The term “tangential excision” implies excision of superficial necrotic tissue by taking repeated slices parallel
to the skin surface using a skin graft knife. The role of early tangential excision in deep dermal burns was
[3]
[2]
given as early as 1968 by Janzekovic . Hunt et al. in 1972 published a series of 50 cases being treated by the
same technique. Gradually the technique became popular and has now become the standard of care for burn
wound management.
In the last century, there has been a lot of research and understanding in the pathophysiology of burn
healing, which has led to multitudes of technological innovations in the types of dressings and the approaches
to treatment.
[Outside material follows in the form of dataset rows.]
-- ==== Sys2Proof/Machine/Dlog.lean ====
section
/-! DEFINITION. The deferred-store log (R231, R397, R398): retry and replay of its entries, their failures, DLOGQ. -/

namespace Sys2Proof.Machine

/-- What a retry of an entry comes to, in the context of its cohort. -/
inductive Retry where
  | performed | waits
  | failed (detail : Nat)
deriving DecidableEq, Repr

/-- Age at which an entry whose page is not present fails, in ns: DLTMO ms, 0 acts as 1 (R390). -/
def dltmo (s : State) (part : Nat) : Nat := max 1 ((s.part part).fltCtl.extractLsb' 16 16).toNat * 1000000

/-- The agent's view of an entry: its access kind. -/
def Dent.acc (d : Dent) : Acc := if d.op.isSome then .atomic else .store

/-- What a failed place of a replay counts as. -/
def replayFault (t : Trap) : Nat :=
  if t.cause == Cause.barClobber then 0x12 else if t.cause == Cause.access then t.detail else 0x11

/-- A held reduction arrives with its recorded round and key. -/
def replayHeld (d : Dent) (op : AtomOp) (pa die : Nat) (s : State) : Retry × State :=
  if s.touchesLive pa d.width then (.failed 0x12, s)
  else
    let (id, s) := s.fresh
    let h : Held := { id := id, launch := d.launch.getD 0, cohort := d.cohort, round := d.round.toNat, pa := pa, die := die, va := d.va,
                      width := d.width, op := op, glane := d.glane, seq := d.seq, value := d.data.extractLsb' 0 64, spilled := none
                      transit := false, red := true, pc := d.pc, part := d.part, asid := d.asid, mask := d.mask, reg := none, src := none }
    let s := writeBack d.core (pa / 64) s
    if s.poisoned pa then (.performed, parkReq d.part pa die d.va d.mask 0x0041 (.held h) s)
    else (.performed, landHeld h s)

/-- Perform entries of one instruction at one place as their instruction would have: a store, or a group of reductions (R252). -/
def replayAt (d : Dent) (g : List Dent) (loc : Loc) (s : State) : Retry × State :=
  let pa := match loc with | .dram pa _ => pa | .chip pa => pa | _ => 0
  match d.op with
  | none =>
    let bs := leBytes d.width d.data.toNat
    let req := Req.store d.cohort (some d.lane) (((List.range d.width).map (pa + ·)).zip bs) d.pc
    let (r, s) := storeAt loc d.va bs d.scope .dflt d.mask req s
    match r with
    | .fault t => (.failed (replayFault t), s)
    | _ => (.performed, s)
  | some op =>
    match d.held, loc with
    | true, .dram pa die => replayHeld d op pa die s
    | true, .remote md o =>
      let key : RemoteKey := ⟨d.launch.getD 0, d.round.toNat, d.glane, d.seq⟩
      (.performed, noteFab md d.va d.mask (Mask.one d.lane)
        { s with outs := s.outs ++ [.zwiov md o (.red op d.ty (some key) d.data)] })
    | true, _ => (.failed 0, s)
    | false, _ =>
      let req := Req.atom d.cohort none pa op d.ty d.scope s.cur.pl.det (g.map fun x => (x.lane, x.data, 0)) d.pc
      let ((r, _, ov), s) := groupAt loc d.va d.scope true s.cur.pl.det op d.ty (g.map fun x => (x.data.toNat, 0)) d.mask req s
      let s := if ov then s.updC fun c => { c with pend := c.pend ++ [⟨[], Fl.overflow, none⟩] } else s
      let s := match loc, r with
        | .remote md _, .val _ => noteFab md d.va d.mask req.lanes s
        | _, _ => s
      match r with
      | .fault t => (.failed (replayFault t), s)
      | _ => (.performed, s)

/-- The entries that perform with an entry: those of the same RED whose lanes name the same location now (R252). -/
def Dent.group (s : State) (d : Dent) : List Dent :=
  if d.op.isNone || d.held then [d]
  else
    let at_ := fun (x : Dent) => match xlate s x.part x.asid s.cur.pl.priv x.acc x.va with
      | .ok t => some (t.loc s x.part).norm
      | _ => none
    s.dlog.filter fun x => x.cohort == d.cohort && x.cyc == d.cyc && x.pc == d.pc && (at_ x == at_ d || x.va == d.va)

/-- Retry an entry: the walk is made afresh; a page that is still not present lets it wait until it is too old. -/
def retryOne (d : Dent) (g : List Dent) (s : State) : Retry × State :=
  match xlate s d.part d.asid s.cur.pl.priv d.acc d.va with
  | .busy => (.waits, s)
  | .poison => (.failed 0x11, s)
  | .bad 4 _ => if dltmo s d.part ≤ s.m.time - d.since then (.failed 4, s) else (.waits, s)
  | .bad x _ => (.failed x, s)
  | .ok t =>
    let s := heatFor d.part d.acc t.at_ s
    match askAt d.part d.asid s.cur.x.gen t s with
    | (.go, s) => replayAt d g (t.loc s d.part) s
    | (.failed, s) => (.failed 0x10, s)
    | (.fault _, s) => (.failed 0x10, s)
    | (_, s) => (.waits, s)

/-- Is it the entry? -/
def Dent.same (d x : Dent) : Bool := d.seq == x.seq && d.cohort == x.cohort && d.lane == x.lane && d.va == x.va && d.pc == x.pc && d.round == x.round

/-- A retry with its consequences for the log: the entries of the group leave it unless they wait; failed ones are a late trap. -/
def retryEntry (d : Dent) (s : State) : Bool × State :=
  let ((g, r), s) := asCohort d.cohort ([d], Retry.waits) (fun s =>
    let g := d.group s
    let (r, s) := retryOne d g s
    ((g, r), s)) s
  let gone := fun (s : State) => { s with dlog := s.dlog.filter fun x => !g.any fun y => y.same x }
  match r with
  | .performed => (true, gone s)
  | .waits => (false, s)
  | .failed x => (true, g.foldl (fun s d =>
      postLate d.cohort Cause.dlogFailed x 1 d.pc d.mask (doneBut d.mask (Mask.one d.lane)) d.va s) (gone s))

/-- The page of an entry. -/
def Dent.page (d : Dent) : Nat × Nat × Nat := (d.part, d.asid, d.va / 4096)

/-- Entries in log order; one that waits holds back the later ones of its page (R231, R397). -/
def retryList : List Dent → List (Nat × Nat × Nat) → State → State
  | [], _, s => s
  | d :: l, held, s =>
    if held.contains d.page || !s.dlog.any d.same then retryList l held s
    else
      let (go, s) := retryEntry d s
      retryList l (if go then held else d.page :: held) s

/-- The log of a core is retried. -/
def retryCore (core : Nat) (s : State) : State := retryList (s.dlog.filter fun d => d.core == core) [] s

/-- The retry that is made at least once every microsecond. -/
def execDeferredStoreRetry (core : Nat) : State → Host.Outcome State Fault Refusal := runE (retryCore core)

/-- The entries of a core that are old enough fail when their page is still not present. -/
def execDeferredStoreTimeout (core : Nat) : State → Host.Outcome State Fault Refusal :=
  runE fun s => (s.dlog.filter fun d => d.core == core && decide (dltmo s d.part ≤ s.m.time - d.since)).foldl
    (fun s d => match (asCohort d.cohort (Wk.busy) (fun s => (xlate s d.part d.asid s.cur.pl.priv d.acc d.va, s)) s).1 with
      | .bad 4 _ => (retryEntry d s).2
      | _ => s) s

/-! ## DLOGQ (R398) -/

/-- What the oldest entry of the issuing cohort is doing, with its address: an undelivered failure counts as the oldest. -/
def dlogState (s : State) : Nat × Nat :=
  match s.cur.c.late.find? fun r => r.cause == Cause.dlogFailed with
  | some r => (3, r.addr)
  | none => match s.dlog.find? fun d => d.cohort == s.cur.pl.id with
    | none => (0, 0)
    | some d => match xlate s d.part d.asid s.cur.pl.priv d.acc d.va with
      | .ok t => (if peekAt s d.part d.asid s.cur.x.gen t == .go then 1 else 2, d.va)
      | _ => (1, d.va)

/-- The four words of DLOGQ. -/
def dlogWords (s : State) : Nat :=
  let (st, a) := dlogState s
  (s.dlog.filter fun d => d.cohort == s.cur.pl.id).length + 2 ^ 16 * (s.dlog.filter fun d => d.core == s.cur.pl.core).length
    + 2 ^ 32 * st + 2 ^ 64 * a

def execDlogq (h : Hdr) (d : Opd) : State → Host.Outcome State Fault Refusal :=
  runI h { uni := true, dsts := [(d, 4)] } false fun _ => do
    let s ← get
    emitR (dstN d none 4 (dlogWords s)) 0 (some 4)

def execDlogqWait (h : Hdr) (d : Opd) : State → Host.Outcome State Fault Refusal :=
  runI h { uni := true, dsts := [(d, 4)], lates := [Cause.dlogFailed] } false fun _ => do
    M.waitUntil .log fun s => !ownLogged s
    let s ← get
    emitR (dstN d none 4 (dlogWords s)) 0 (some 0)

end Sys2Proof.Machine
end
But in under-resourced health systems like ours, having a huge load of burn patients, there
may be limited availability and their cost may be prohibitive for the newer technological innovations
and dressings, stimulating the search of cheaper, yet effective adjuncts to the treatment of burn wounds.
One of such innovations is the addition of autologous platelet rich plasma (APRP) to the standard tangential
excision and grafting technique.
[4]
APRP has been shown to aid wound healing in various aspects of science . Platelets have been shown to
express around 30 growth factors which besides being chemotactic, also induce proliferation of various cells
[5]
like fibroblasts, endothelial cells and other precursor cells, which regulate the wound healing .
The main growth factors released are platelet derived growth factor (PDGF), transforming growth factor
[6]
beta 1 (TGF β-1), platelet activating factor and epidermal growth factor (EGF) .
Moreover, platelets help in hemostasis by forming a platelet plug and express proteases, which help in rapid
degradation of the extra cellular matric and basement membrane.
Skin grafting in burns is a challenge for the surgeon due to a depleted physical condition of the patient,
deranged biochemical parameters and systemic sepsis. Also, the rates of graft infection are much higher.
Due to the above factors and ease of preparation, APRP can be used as an adjunct to operative procedure
and also as a very handy office procedure to boost the healing.
This study is an attempt to throw light on the role of APRP in wound bed preparation and injection of APRP
to the wound bed post tangential excision to boost graft take.
METHODS
The study was conducted in JIPMER Tertiary Burn Care Center, Pondicherry, India from November 2017 to
February 2018.
The study was purely descriptive in nature and no statistical analysis was performed.
A total of 12 patients were included with burn wounds involving 10% to 25% total body surface area (TBSA).
The age of the patients varied from 22 to 46 years.